Caridnal Burns 2014 tour

Note: This review is from 2014

Gig review by Steve Bennett at Soho Theatre

They area a bona fide cult hit, yet as they take their successful Channel 4 show on tour, Cardinal Burns have taken strides to ensure they don’t simply deliver a greatest hits package fans can mouth along to. (Although one vociferous woman at the Soho Theatre tonight is annoyingly keen to join in with familiar punchlines).

So a couple of favourites are missing – The Office Flirt and Bansky most notably, perhaps – but there’s new work, too, starting with the silly, over-the-top opener in which Seb Cardinal and Dustin Demri-Burns perform a particularly hot and sweaty version of R Kelly’s Bump and Grind that must leave them uncomfortable for the rest of the first half. It certainly shows commitment to a gag.

As it happens, Cardinal Burns suit the stage easily as much as they suit the screen. Never ones to follow the quick ‘get in, get the laugh, get out’ pace of most contemporary sketch shows, their longer-form skits take on a suitably theatrical feel when performed live.

They relish the subtle nuances of suburban mundanities, and allow such characters time to germinate, getting laughs from as little as a slightly odd cadence. Treating a corporate wage slave like a celebrity, asked to describe his time at Foot Locker with the earnestness and melodrama of an actor is a joy. So too are their mildly camp couple, Roger and Howard, nervously describing their first encounter at the buffet table of an East Sussex conference hall, a skilful portrait of dullness that’s far more entertaining than the subject.

Messrs Carinal and Burns also call to mind Peter Cook and Dudley Moore – high praise indeed – as their alter-egos Phil and Terry, the Cockney cab controllers as they describe in unexcited, everyday turns an encounter with the Queen who, in an absurd conversation rich with telltale detail, turned out to be far more common than you might hope.

They wouldn’t be forgiven for excluding their explicitly surreal audition sketch for a Fiery Hawk energy drink, surely born from two acting careers’ worth of indecisive client instruction.

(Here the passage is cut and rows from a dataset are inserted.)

-- ==== Sys2Proof/Machine/Engine.lean ====
section
/-! DEFINITION. The engine's execution step (spec/20_memory.md rule R81) and what a host write into a running
command's footprint leaves behind (R83). -/

namespace Sys2Proof.Machine

/-- The addresses that hold free values after a command completed, when the host wrote the bytes `disturbed` of its
footprint while it ran (R83): those bytes, and "if the command writes DMEM" its whole destination range, whether
or not it failed a check (notes/assumptions/5.md). An illegal word names no command and has no range. -/
def unsettled (c : Config) (l : Latch) : Option Instr → List Nat
  | some i => l.disturbed ++ destAddresses c i l
  | none => l.disturbed

/-- The state t after the command of latch l completed, with the bytes of `unsettled` drawn anew. Nothing
changes unless the host broke its duty of R88. -/
def settle (l : Latch) (i : Option Instr) (t : State) : State :=
  if l.disturbed.isEmpty then t
  else { t with dmem := t.dmem.scramble t.draws (unsettled t.cfg l i), draws := t.draws + 1 }

/-- An outcome's next state changed by f; a stop stays as it is. -/
def mapNext (f : State → State) : Result → Result
  | .next t => .next (f t)
  | .fault r => .fault r
  | .refused r => .refused r

/-- The engine's step (R81): when BUSY = 1, the latched word's command runs and completes; an illegal word
completes with ILLEGAL_COMMAND (R110). When BUSY = 0 the step is not enabled and the engine holds its
state (R89). -/
def engineStep (s : State) : Result :=
  match s.running with
  | none => .next s
  | some l =>
    match decode l.cmd with
    | .ok i => mapNext (settle l (some i)) (exec i s)
    | .error _ => .next (settle l none (s.failed .illegalCommand))

end Sys2Proof.Machine
end

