-- ==== Sys2Proof/Tests/Slice0.lean ====
section
/-! SUPPORT. The model's own tests: ill-formed terms refused, every command's word written out from
spec/30_encoding.md rule R109, one step of every command against the values of spec/95_test_vectors.md (or
of the command's own rule), and a witness for the hypotheses of every obligation. -/

namespace Sys2Proof.Tests

-- One thread: a theorem's kernel evaluation in a thread of its own takes a whole stack of memory.
set_option Elab.async false

open Sys2Proof.Machine

/-! Helpers. -/

/-- The block written as 32 hex digits, first byte leftmost (R12). -/
abbrev hex (v : Counter) : Block := toBE16 v

/-- The key of spec/95_test_vectors.md S1. -/
abbrev keyS1 : Block := hex 0x2b7e151628aed2a6abf7158809cf4f3c
/-- The plaintext of S1. -/
abbrev plainS1 : Block := hex 0x3243f6a8885a308d313198a2e0370734
/-- The ciphertext of S1. -/
abbrev cipherS1 : Block := hex 0x3925841d02dc09fbdc118597196a0b32
/-- The IV of S2, the counter of S3. -/
abbrev ivS2 : Counter := 0x0123456789abcdef0123456789abcdef

/-- The reset state with a byte string at DMEM offset a and the three operands. -/
def loaded (a : Nat) (bs : List Byte) (src dst len : Word) : State :=
  { State.reset with dmem := State.reset.dmem.writeBytes a bs, src := src, dst := dst, len := len }

/-- The same with the key of S1 loaded, a mode, and the IV and counter of S2 and S3. -/
def keyed (m : Mode) (a : Nat) (bs : List Byte) (src dst len : Word) : State :=
  { loaded a bs src dst len with
    rk := expandKey keyS1, keyv := true, mode := m, iv := hex ivS2, ctr := ivS2 }

/-- What one step gives on s with the command word w submitted. -/
def stepWord (s : State) (w : Word) : Option State :=
  match step (s.withFetchWord 32 w.toNat) with
  | .next t => some t
  | .fault _ => none
  | .refused _ => none

/-- The step answers a next state, idle again, of which p holds. -/
def runs (s : State) (w : Word) (p : State → Bool) : Bool :=
  match stepWord s w with
  | some t => !t.busy && p t
  | none => false

/-- s with the command i accepted and nothing else to come. -/
def accepted (i : Instr) (s : State) : State := accept s (encode i)

/-! WellFormed: an ill-formed term for each check. -/

theorem test_wellFormed_ark : (Instr.ark 11).wellFormed = false := by decide
theorem test_wellFormed_rdrk : (Instr.rdrk 15).wellFormed = false := by decide
theorem test_wellFormed_highest : (Instr.ark 10).wellFormed = true ∧ (Instr.rdrk 10).wellFormed = true := by decide

/-! Decode: the words of R109, bit 31 first, and the illegal words of R110 and R115. -/

theorem test_decode_nop : decode 0b00000000_0000_000000000000_00000000 = .ok .nop := by decide
theorem test_decode_keyld : decode 0b00010000_0000_000000000000_00000000 = .ok .keyld := by decide
theorem test_decode_rdrk : decode 0b00010001_0001_000000000000_00000000 = .ok (.rdrk 1) := by decide
theorem test_decode_sbox : decode 0b00100000_0000_000000000000_01010011 = .ok (.sbox 0x53) := by decide
theorem test_decode_isbox : decode 0b00100001_0000_000000000000_11101101 = .ok (.isbox 0xED) := by decide
theorem test_decode_ldst : decode 0b00110000_0000_000000000000_00000000 = .ok .ldst := by decide
theorem test_decode_stst : decode 0b00110001_0000_000000000000_00000000 = .ok .stst := by decide
theorem test_decode_subb : decode 0b00110010_0000_000000000000_00000000 = .ok .subb := by decide
theorem test_decode_isubb : decode 0b00110011_0000_000000000000_00000000 = .ok .isubb := by decide
theorem test_decode_shr : decode 0b00110100_0000_000000000000_00000000 = .ok .shr := by decide
theorem test_decode_ishr : decode 0b00110101_0000_000000000000_00000000 = .ok .ishr := by decide
theorem test_decode_mixc : decode 0b00110110_0000_000000000000_00000000 = .ok .mixc := by decide
theorem test_decode_imixc : decode 0b00110111_0000_000000000000_00000000 = .ok .imixc := by decide
theorem test_decode_ark : decode 0b00111000_1010_000000000000_00000000 = .ok (.ark 10) := by decide
theorem test_decode_encb : decode 0b01000000_0000_000000000000_00000000 = .ok .encb := by decide
theorem test_decode_decb : decode 0b01000001_0000_000000000000_00000000 = .ok .decb := by decide
theorem test_decode_cfgecb : decode 0b01010000_0000_000000000000_00000000 = .ok .cfgecb := by decide
theorem test_decode_cfgcbc : decode 0b01010001_0000_000000000000_00000000 = .ok .cfgcbc := by decide
theorem test_decode_cfgctr : decode 0b01010010_0000_000000000000_00000000 = .ok .cfgctr := by decide
theorem test_decode_setiv : decode 0b01010011_0000_000000000000_00000000 = .ok .setiv := by decide
theorem test_decode_getiv : decode 0b01010100_0000_000000000000_00000000 = .ok .getiv := by decide
theorem test_decode_rdctr : decode 0b01010101_0000_000000000000_00000000 = .ok .rdctr := by decide
theorem test_decode_ecbenc : decode 0b01100000_0000_000000000000_00000000 = .ok .ecbenc := by decide
theorem test_decode_ecbdec : decode 0b01100001_0000_000000000000_00000000 = .ok .ecbdec := by decide
theorem test_decode_cbcenc : decode 0b01100010_0000_000000000000_00000000 = .ok .cbcenc := by decide
theorem test_decode_cbcdec : decode 0b01100011_0000_000000000000_00000000 = .ok .cbcdec := by decide
theorem test_decode_ctrenc : decode 0b01100100_0000_000000000000_00000000 = .ok .ctrenc := by decide
theorem test_decode_ctrdec : decode 0b01100101_0000_000000000000_00000000 = .ok .ctrdec := by decide

theorem test_decode_illegal :
    decode 0x38B00000 = .error .ridxOutOfRange ∧ decode 0x38F00000 = .error .ridxOutOfRange ∧
    decode 0x20100053 = .error .strayRidx ∧ decode 0x20000100 = .error .reservedBits ∧
    decode 0x30000001 = .error .strayImm8 ∧ decode 0x7F000000 = .error .unassignedOpcode := by decide

/-- The host's two questions, on the word of RDRK 10. -/
theorem test_host_word : decodeTableWord 32 0x11A00000 = some (.rdrk 10) ∧
    (State.reset.withFetchWord 32 0x11A00000).running.map (·.cmd) = some 0x11A00000 := by decide

/-! One step of each command. Expected values: spec/95_test_vectors.md (V1 to V9, S1 to S8) or the rule named. -/

/-- `ToBE16` byte by byte (R15). -/
theorem test_hex : blockBytes (hex 0x000102030405060708090a0b0c0d0e0f) =
    [0, 1, 2, 3, 4, 5, 6, 7, 8, 9, 10, 11, 12, 13, 14, 15] := by decide +kernel

/-- R240: NOP clears a reported error and nothing else. -/
theorem test_nop : runs { State.reset with err := true, errcode := 1, errlen := 3, keyv := true } 0x00000000
    (fun t => !t.err && t.errcode == 0 && t.errlen == 0 && t.keyv && t.cmdr == 0) = true := by decide +kernel

/-- S8: the all-zero key. -/
theorem test_keyld : runs (loaded 0 (blockBytes Block.zero) 0 0 16) 0x10000000
    (fun t => t.keyv && t.mode == .none && roundKeyAt t.rk 1 == hex 0x62636363626363636263636362636363) = true := by
  decide +kernel

/-- V3: the length is checked before the range, and KEYV stays 0. -/
theorem test_keyld_length : runs (loaded 0 [] 4090 0 3) 0x10000000
    (fun t => t.status == 0x00000102 && t.errlen == 3) = true := by decide +kernel

/-- V3: RDRK 10, R207's worked example. -/
theorem test_rdrk : runs (keyed .none 0 [] 0 0x40 0) 0x11A00000
    (fun t => t.dmem.cells == (State.reset.dmem.writeBytes 0x40
      (blockBytes (hex 0xd014f9a8c9ee2589e13f0cc8b6630ca6))).cells) = true := by decide +kernel

/-- V3: without a key. -/
theorem test_rdrk_noKey : runs State.reset 0x11000000 (fun t => t.status == 0x00000502) = true := by decide +kernel

/-- V1. -/
theorem test_sbox : runs State.reset 0x20000053 (fun t => t.result == 0xED && t.status == 0) = true := by decide +kernel
/-- V1. -/
theorem test_isbox : runs State.reset 0x210000ED (fun t => t.result == 0x53) = true := by decide +kernel

/-- R170's worked example, from an unaligned offset. -/
theorem test_ldst : runs (loaded 3 [0, 1, 2, 3, 4, 5, 6, 7, 8, 9, 10, 11, 12, 13, 14, 15] 3 0 0) 0x30000000
    (fun t => t.state == hex 0x000102030405060708090a0b0c0d0e0f) = true := by decide +kernel
/-- V2: the highest legal offset is DMEM_SIZE - 16. -/
theorem test_ldst_range : runs (loaded 0 [] 4081 0 0) 0x30000000 (fun t => t.status == 0x00000702) = true := by
  decide +kernel

/-- V2: STST at 4080 succeeds, byte k at DST + k. -/
theorem test_stst : runs { loaded 0 [] 0 4080 0 with state := hex 0x000102030405060708090a0b0c0d0e0f } 0x31000000
    (fun t => t.dmem.cells == (List.range 16).map (fun k => (4080 + k, BitVec.ofNat 8 k))) = true := by decide +kernel
/-- V2: STST at 4081 fails and stores nothing. -/
theorem test_stst_range : runs (loaded 0 [] 0 4081 0) 0x31000000
    (fun t => t.status == 0x00000702 && t.dmem.cells.isEmpty) = true := by decide +kernel

/-- The value B of V2. -/
abbrev stateB : State := { State.reset with state := hex 0x193de3bea0f4e22b9ac68d2ae9f84808 }
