-- ==== Sys2Proof/Machine/Operands.lean ====
section
/-! DEFINITION. Operand assembly (spec 30_encoding.md R116, 10_state.md R37 to R43), block addresses (20_memory.md R82), the
checks of the accept (60_exceptions.md R360), and the register map without CMD (10_state.md R32 to R46). -/

namespace Sys2Proof.Machine

/-! ### Operands of the commands. `setWidth` is `trunc_N` and `zext_N` of 00_scope.md R9. -/

/-- `KEY = KEY_HI ++ KEY_LO` (10_state.md R37). -/
def key (s : State) : Block := s.opr.keyHi ++ s.opr.keyLo

/-- `IV = IV_HI ++ IV_LO` (10_state.md R39). -/
def iv (s : State) : Block := s.opr.ivHi ++ s.opr.ivLo

/-- `DIN = DIN_HI ++ DIN_LO` (10_state.md R42). -/
def din (s : State) : Block := s.opr.dinHi ++ s.opr.dinLo

/-- `DOUT = DOUT_HI ++ DOUT_LO` (10_state.md R43). -/
def dout (s : State) : Block := s.doutHi ++ s.doutLo

/-- `DIN[w-1:0]` (30_encoding.md R116). -/
def dinLow (w : Nat) (s : State) : BitVec w := (din s).setWidth w

/-- The SPN-32 key, `KEY[31:0]` (30_encoding.md R116). -/
def keySpn (s : State) : BitVec 32 := (key s).setWidth 32

/-- The Feistel-32 key, `KEY[15:0]` (30_encoding.md R116). -/
def keyFei (s : State) : BitVec 16 := (key s).setWidth 16

/-- The round count, `ROUNDS` (10_state.md R40). -/
def roundCount (s : State) : Nat := s.opr.rounds.toNat

/-- The round-key index of a KS command, `DIN[31:0]` (30_encoding.md R116). -/
def ksIndex (s : State) : Nat := (dinLow 32 s).toNat

/-- The number of blocks, `COUNT` (10_state.md R41). -/
def blockCount (s : State) : Nat := s.opr.count.toNat

/-- `bb`, the block width in bytes (20_memory.md R82, 30_encoding.md R113). -/
def Cipher.blockBytes : Cipher → Nat
  | .spn => 4
  | .fei => 4
  | .des => 8

/-- `bw`, the block width in bits (30_encoding.md R113). -/
def Cipher.blockBits : Cipher → Nat
  | .spn => 32
  | .fei => 32
  | .des => 64

/-- `trunc_bw(v)` in the 64-bit container (10_state.md R48; log 9). -/
def Cipher.trunc (c : Cipher) (v : Block) : Block := (v.setWidth c.blockBits).setWidth 64

/-- The address of input block j, `SRC + j*bb` (20_memory.md R82). -/
def srcAddr (c : Cipher) (s : State) (j : Nat) : Nat := s.opr.src.toNat + j * c.blockBytes

/-- The address of output block j, `DST + j*bb` (20_memory.md R82). -/
def dstAddr (c : Cipher) (s : State) (j : Nat) : Nat := s.opr.dst.toNat + j * c.blockBytes

/-! ### The checks of the accept, in the order of 60_exceptions.md R360, R362 -/

/-- DES_ROUNDS: a DES-64 cipher command with ROUNDS != 16 (44_des64.md R233). -/
def desRoundsCheck (c : Cipher) (s : State) : Option ErrCode :=
  match c with
  | .spn => none
  | .fei => none
  | .des => if s.opr.rounds = 16 then none else some .desRounds

/-- BADARG: KS.DES with an index above 15 (41_key_schedule.md R182). -/
def badArgCheck (s : State) : Option ErrCode :=
  if s.opr.dinLo.toNat > 15 then some .badArg else none

/-- SRC and DST are multiples of bb (20_memory.md R85). -/
def buffersAligned (c : Cipher) (s : State) : Bool :=
  s.opr.src.toNat % c.blockBytes == 0 && s.opr.dst.toNat % c.blockBytes == 0

/-- Both buffers lie in the data memory, in unbounded arithmetic (20_memory.md R86). -/
def buffersInRange (c : Cipher) (s : State) : Bool :=
  decide (s.opr.src.toNat + blockCount s * c.blockBytes ≤ memSize s) &&
    decide (s.opr.dst.toNat + blockCount s * c.blockBytes ≤ memSize s)

/-- ALIGN, then RANGE, and neither when COUNT = 0 (20_memory.md R85, R86, 46_modes.md R303). -/
def bufferCheck (c : Cipher) (s : State) : Option ErrCode :=
  if blockCount s = 0 then none
  else if !buffersAligned c s then some .align
  else if !buffersInRange c s then some .range
  else none

/-- The checks of a mode command: DES_ROUNDS, then the buffers (60_exceptions.md R362). -/
def modeCheck (c : Cipher) (s : State) : Option ErrCode :=
  match desRoundsCheck c s with
  | some e => some e
  | none => bufferCheck c s

/-! ### Block accesses of the engine: whole blocks only (20_memory.md R83) -/

/-- `MemRead(a, bb)` as one atomic block read; nothing outside the data memory. -/
def readBlock (c : Cipher) (s : State) (a : Nat) : Option Block :=
  if inMemory s a c.blockBytes then some (BitVec.ofNat 64 (s.mem.readBytes a c.blockBytes)) else none

/-- `MemWrite(a, bb, v)` as one atomic block write; nothing outside the data memory. -/
def writeBlock (c : Cipher) (s : State) (a : Nat) (v : Block) : Option Memory :=
  if inMemory s a c.blockBytes then some (s.mem.writeBytes a c.blockBytes v.toNat) else none

/-! ### The operand registers of the map (10_state.md R33, R44) -/

/-- The operand registers after a write of `v` at offset `off`, or nothing where no operand register stands there. -/
def Operands.write (o : Operands) (off : BitVec 8) (v : Word) : Option Operands :=
  match off.toNat with
  | 0x10 => some { o with keyLo := v }
  | 0x14 => some { o with keyHi := v }
  | 0x18 => some { o with ivLo := v }
  | 0x1C => some { o with ivHi := v }
  | 0x20 => some { o with rounds := v }
  | 0x24 => some { o with src := v }
  | 0x28 => some { o with dst := v }
  | 0x2C => some { o with count := v }
  | 0x30 => some { o with dinLo := v }
  | 0x34 => some { o with dinHi := v }
  | _ => none

/-- The operand register at offset `off`, or nothing where no operand register stands there. -/
def Operands.read (o : Operands) (off : BitVec 8) : Option Word :=
  match off.toNat with
  | 0x10 => some o.keyLo
  | 0x14 => some o.keyHi
  | 0x18 => some o.ivLo
  | 0x1C => some o.ivHi
  | 0x20 => some o.rounds
  | 0x24 => some o.src
  | 0x28 => some o.dst
  | 0x2C => some o.count
  | 0x30 => some o.dinLo
  | 0x34 => some o.dinHi
  | _ => none

end Sys2Proof.Machine
end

Another must-have are the showstopping Turkish cab drivers, Hashtag and Bukake, resplendent in mullets and elegiacally singing the praises of their hatchback and TomTom. Both are stand-outs back from the Edinburgh shows that first brought them to prominence, revived with a wider familiarity thanks to telly.

Ultra-earnest and politically naive Trustafarian poet Switch, replete with histrionic delivery, makes an appearance, too, as does the similarly posh Made-in-Chesea-like pop star Rachel – from CB’s spoof reality show Young Dreams – with her giggling Japanese gofer Yumi. And while the sketch says something about the yuppification of the once working-class preserve of pop music – the extent of her angst comes from being denied entry to an exclusive private members’ club – the duo are given an easy ride by an appreciative audience here. Their comedy tends to be better when they have to work a little more for their laughs.

Their characters feel genuine, and even when they they are of a well-documented archetype, such as their banter-merchants seeking a night out in Tiger Tiger, this duo bring something new to the party. Though the unironic glee in which some in the audience greet the Gangham Style celebrations of an allegedly legendary bit of bantz suggests they might be from the demographic being teased here.

In other place it’s less obvious where the gag lies, such as the Scottish duo delivering an unspecified telling-off to team audience, but the wit shines through the performance.

Eddie Izzard would surely approve of the sketches performed in French – both their fathers are from across the Channel – although you don’t need any sort of fluency to understand the nonsense of it. And the skit treating the pomme de terre as if a high-end luxury item is one of many, many classy delights in a impressive, varied and well-executed show that dares to be different.